Recognizing the importance to enhance climate resilience, the Financial Resilience and Development Project is strengthening Albania’s resilience to climate risks while developing innovative and green finance for farmers and small businesses to access. The project is collectively financed by the F4D Umbrella Trust Fund and the Risk Finance Umbrella (RFU) Trust Fund, both funded by SECO. The FinSAC program joined the F4D Umbrella in 2023 with continued strong support and contributions from the BMF. The program builds upon its previous and productive engagements in Albania and further strengthens the country’s financial stability with the priority of aligning with the EU directives and regulatory framework. Building resilience to climate risks is critical for this program as well. Finally, the Western Balkans RPP 2.0, now funded by F4D with SECO’s contribution, is advancing the success of the first phase and enhancing its efforts in financial inclusion in Albania as part of the regional program, with a priority focus on usage of digital financial services by merchants and consumers. This continuation of RPP is creating an enabling environment for delivering and using digital financial services among banks, non-banks, and the broader population. Along policy support, awareness-raising activities have also continued.

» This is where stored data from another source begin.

-- ==== Sys2Proof/Tests/Slice0.lean ====
section
/-! SUPPORT. The model's own tests: ill-formed terms, words written out from spec/30_encoding.md, vectors of
spec/95_test_vectors.md run for one step, and for each statement with hypotheses a state and operands that meet them. -/

namespace Sys2Proof.Tests

open Sys2Proof Sys2Proof.Machine Sys2Proof.Statement

/-! ### Small states -/

/-- After reset and BIND. -/
def bound : State := { State.reset with bound := true }

/-- `bound` with bytes on RX. -/
def hearing (bytes : List Byte) : State := { bound with rx := bytes }

/-- `bound` with an environment. -/
def waitingFor (pumps : List Stim) : State := { bound with pumps := pumps }

/-- `bound` inside a notification. -/
def notifying : State := { bound with inNotify := true, obs := some 1 }

/-- `bound` with the parser in a state. -/
def parsing (st : PState) (len idx : U16) (bytes : List Byte) : State :=
  { hearing bytes with parser := { Parser.reset with state := st, len := len, idx := idx } }

/-- What a next state shows; nothing of a stop. -/
def seen {α : Type} (f : State → α) : Host.Outcome State Fault Refusal → Option α
  | .next t => some (f t)
  | .fault _ => none
  | .refused _ => none

/-- F-ACK, F-ST6, V-D1, V-D2 of spec/95_test_vectors.md. -/
def fAck : List Byte := [0xB5#8, 0x62#8, 0x05#8, 0x01#8, 0x02#8, 0x00#8, 0x06#8, 0x01#8, 0x0F#8, 0x38#8]
def fNack : List Byte := [0xB5#8, 0x62#8, 0x05#8, 0x00#8, 0x02#8, 0x00#8, 0x06#8, 0x01#8, 0x0E#8, 0x33#8]
def st6Payload : List Byte := [0x01#8, 0x00#8, 0x00#8, 0x00#8, 0x06#8, 0xF2#8]
def d1Payload : List Byte :=
  [0x00#8, 0x70#8, 0x99#8, 0x14#8, 0x19#8, 0x00#8, 0x00#8, 0x00#8, 0xC0#8, 0x1D#8, 0xFE#8, 0xFF#8, 0xEA#8, 0x07#8, 0x0B#8,
   0x0B#8, 0x17#8, 0x04#8, 0x05#8, 0x07#8]
def d2Payload : List Byte :=
  [0x00#8, 0x70#8, 0x99#8, 0x14#8, 0x03#8, 0x0D#8, 0x00#8, 0x00#8, 0x00#8, 0x00#8, 0x00#8, 0x00#8, 0x00#8, 0x00#8, 0x00#8,
   0x00#8]

/-! ### Reset -/

theorem test_reset_memory_wf : Memory.wf State.reset.parser.pbuf = true := by decide

/-! ### Well-formedness: an ill-formed term for each check -/

theorem smoke_policy_refused : ¬ Instr.WellFormed (.setChecksumPolicy 2#8) := by decide

theorem smoke_policy_accepted : Instr.WellFormed (.setChecksumPolicy 0#8) ∧ Instr.WellFormed (.setChecksumPolicy 1#8) := by
  decide

theorem too_long : ¬ payloadFits (List.replicate 65536 0#8) := by
  rw [payloadFits, List.length_replicate]; decide

theorem smoke_long_payload_refused :
    let p := List.replicate 65536 0#8
    ¬ Instr.WellFormed (.sendFrame 0#8 0#8 p) ∧ ¬ Instr.WellFormed (.rxAckAck p 0#8 0#8) ∧
      ¬ Instr.WellFormed (.rxAckNack p 0#8 0#8) ∧ ¬ Instr.WellFormed (.rxMonVer p 0#8 0#8) ∧
      ¬ Instr.WellFormed (.rxNavStatus p 0#8 0#8) ∧ ¬ Instr.WellFormed (.rxNavTimeutc p 0#8 0#8) ∧
      ¬ Instr.WellFormed (.rxUbxOther 2#8 0x15#8 p 0#8 0#8) :=
  ⟨too_long, too_long, too_long, too_long, too_long, too_long, fun h => too_long h.1⟩

theorem longest_fits : payloadFits (List.replicate 65535 0#8) := by
  rw [payloadFits, List.length_replicate]

theorem smoke_longest_payload_accepted : Instr.WellFormed (.sendFrame 0#8 0#8 (List.replicate 65535 0#8)) := longest_fits

theorem smoke_handled_key_refused_as_other : ¬ Instr.WellFormed (.rxUbxOther 0x0A#8 0x04#8 [] 0#8 0#8) := by decide

/-! ### Decoding: one word of every row, written out from R60 to R63, R65, R70 to R72, R77 -/

theorem test_decode_bind : decode .host [.byte 0x01#8] = .ok .bind := by decide
theorem test_decode_attachObserver : decode .host [.byte 0x02#8, .obs 7] = .ok (.attachObserver 7) := by decide
theorem test_decode_detachObserver : decode .host [.byte 0x03#8] = .ok .detachObserver := by decide
theorem test_decode_setChecksumPolicy :
    decode .host [.byte 0x04#8, .byte 0x01#8] = .ok (.setChecksumPolicy 1#8) := by decide
theorem test_decode_initialize : decode .host [.byte 0x10#8] = .ok .initEngine := by decide
theorem test_decode_process : decode .host [.byte 0x11#8] = .ok .process := by decide
theorem test_decode_subscribeStatus :
    decode .host [.byte 0x12#8, .byte 0x05#8] = .ok (.subscribeStatus 5#8) := by decide
theorem test_decode_subscribeTimeutc :
    decode .host [.byte 0x13#8, .byte 0xFF#8] = .ok (.subscribeTimeutc 255#8) := by decide
theorem test_decode_requestVersion : decode .host [.byte 0x20#8] = .ok .requestVersion := by decide
theorem test_decode_requestStatus : decode .host [.byte 0x21#8] = .ok .requestStatus := by decide
theorem test_decode_requestTimeutc : decode .host [.byte 0x22#8] = .ok .requestTimeutc := by decide
theorem test_decode_readVersion : decode .host [.byte 0x30#8] = .ok .readVersion := by decide
theorem test_decode_readTimeutc : decode .host [.byte 0x31#8] = .ok .readTimeutc := by decide
theorem test_decode_readStatus : decode .host [.byte 0x32#8] = .ok .readStatus := by decide
theorem test_decode_readInitialized : decode .host [.byte 0x33#8] = .ok .readInitialized := by decide
theorem test_decode_setMessageRate :
    decode .internal [.byte 0x80#8, .byte 0xF0#8, .byte 0x02#8, .byte 0x03#8] = .ok (.setMessageRate 0xF0#8 2#8 3#8) := by
  decide
theorem test_decode_pollMessage :
    decode .internal [.byte 0x81#8, .byte 0x01#8, .byte 0x03#8] = .ok (.pollMessage 1#8 3#8) := by decide
theorem test_decode_disableDefaultNmea : decode .internal [.byte 0x82#8] = .ok .disableDefaultNmea := by decide
theorem test_decode_waitPending : decode .internal [.byte 0x83#8] = .ok .waitPending := by decide
theorem test_decode_feed : decode .internal [.byte 0x84#8, .count 11] = .ok (.feed 11) := by decide
theorem test_decode_sendFrame :
    decode .internal [.byte 0x85#8, .byte 0x06#8, .byte 0x01#8, .byte 0xF0#8] = .ok (.sendFrame 6#8 1#8 [0xF0#8]) := by
  decide
theorem test_decode_dispatch : decode .internal [.byte 0x86#8] = .ok .dispatch := by decide
theorem test_decode_rxAckAck :
    decode .rx (byteToks fAck) = .ok (.rxAckAck [0x06#8, 0x01#8] 0x0F#8 0x38#8) := by decide
theorem test_decode_rxAckNack :
    decode .rx (byteToks fNack) = .ok (.rxAckNack [0x06#8, 0x01#8] 0x0E#8 0x33#8) := by decide
theorem test_decode_rxMonVer :
    decode .rx (byteToks [0xB5#8, 0x62#8, 0x0A#8, 0x04#8, 0x00#8, 0x00#8, 0x0E#8, 0x34#8]) =
      .ok (.rxMonVer [] 0x0E#8 0x34#8) := by decide
theorem test_decode_rxNavStatus :
    decode .rx (byteToks [0xB5#8, 0x62#8, 0x01#8, 0x03#8, 0x01#8, 0x00#8, 0xAA#8, 0x00#8, 0x01#8]) =
      .ok (.rxNavStatus [0xAA#8] 0x00#8 0x01#8) := by decide
theorem test_decode_rxNavTimeutc :
    decode .rx (byteToks [0xB5#8, 0x62#8, 0x01#8, 0x21#8, 0x00#8, 0x00#8, 0x22#8, 0x67#8]) =
      .ok (.rxNavTimeutc [] 0x22#8 0x67#8) := by decide
theorem test_decode_txCfgMsg :
    decode .tx (byteToks [0xB5#8, 0x62#8, 0x06#8, 0x01#8, 0x03#8, 0x00#8, 0xF0#8, 0x05#8, 0x00#8, 0xFF#8, 0x19#8]) =
      .ok (.txCfgMsg 0xF0#8 0x05#8 0x00#8) := by decide
theorem test_decode_txMonVerPoll : decode .tx (byteToks verPoll) = .ok .txMonVerPoll := by decide
theorem test_decode_txNavStatusPoll : decode .tx (byteToks statusPoll) = .ok .txNavStatusPoll := by decide
theorem test_decode_txNavTimeutcPoll : decode .tx (byteToks timeUtcPoll) = .ok .txNavTimeutcPoll := by decide
theorem test_decode_rxUbxOther :
    decode .rx (byteToks [0xB5#8, 0x62#8, 0x02#8, 0x15#8, 0x03#8, 0x00#8, 0x00#8, 0x00#8, 0x00#8, 0x1A#8, 0x9B#8]) =
      .ok (.rxUbxOther 0x02#8 0x15#8 [0x00#8, 0x00#8, 0x00#8] 0x1A#8 0x9B#8) := by decide

/-- R70: a received CFG-MSG falls under "any other". -/
theorem test_decode_received_cfgMsg :
    decode .rx (byteToks [0xB5#8, 0x62#8, 0x06#8, 0x01#8, 0x00#8, 0x00#8, 0x07#8, 0x1B#8]) =
      .ok (.rxUbxOther 0x06#8 0x01#8 [] 0x07#8 0x1B#8) := by decide

/-- R74: 0x00, a gap, an internal code; an operand above 1. -/
theorem test_decode_illegal :
    decode .host [.byte 0x00#8] = .error (.unlistedOpcode 0x00#8) ∧
      decode .host [.byte 0x05#8] = .error (.unlistedOpcode 0x05#8) ∧
      decode .host [.byte 0x80#8] = .error (.unlistedOpcode 0x80#8) ∧
      decode .host [.byte 0x04#8, .byte 0x02#8] = .error (.illegalOperand 0x04#8 0x02#8) := by decide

The financial sector agenda in Albania is multi-faceted, with various components that are interrelated and mutually influential. By delivering strategic support through these complementary trust funded- programs, the World Bank can expedite results and maximize impact. Each program benefits from the strong involvement of collaborative partners within Albanian authorities, leveraging high-level leadership and engagement of ministries, as well as the technical expertise of financial regulators, to advance policy reforms effectively. Lessons learned from these programs are shared through knowledge management platforms managed by the trust funds and learning events delivered by the World Bank.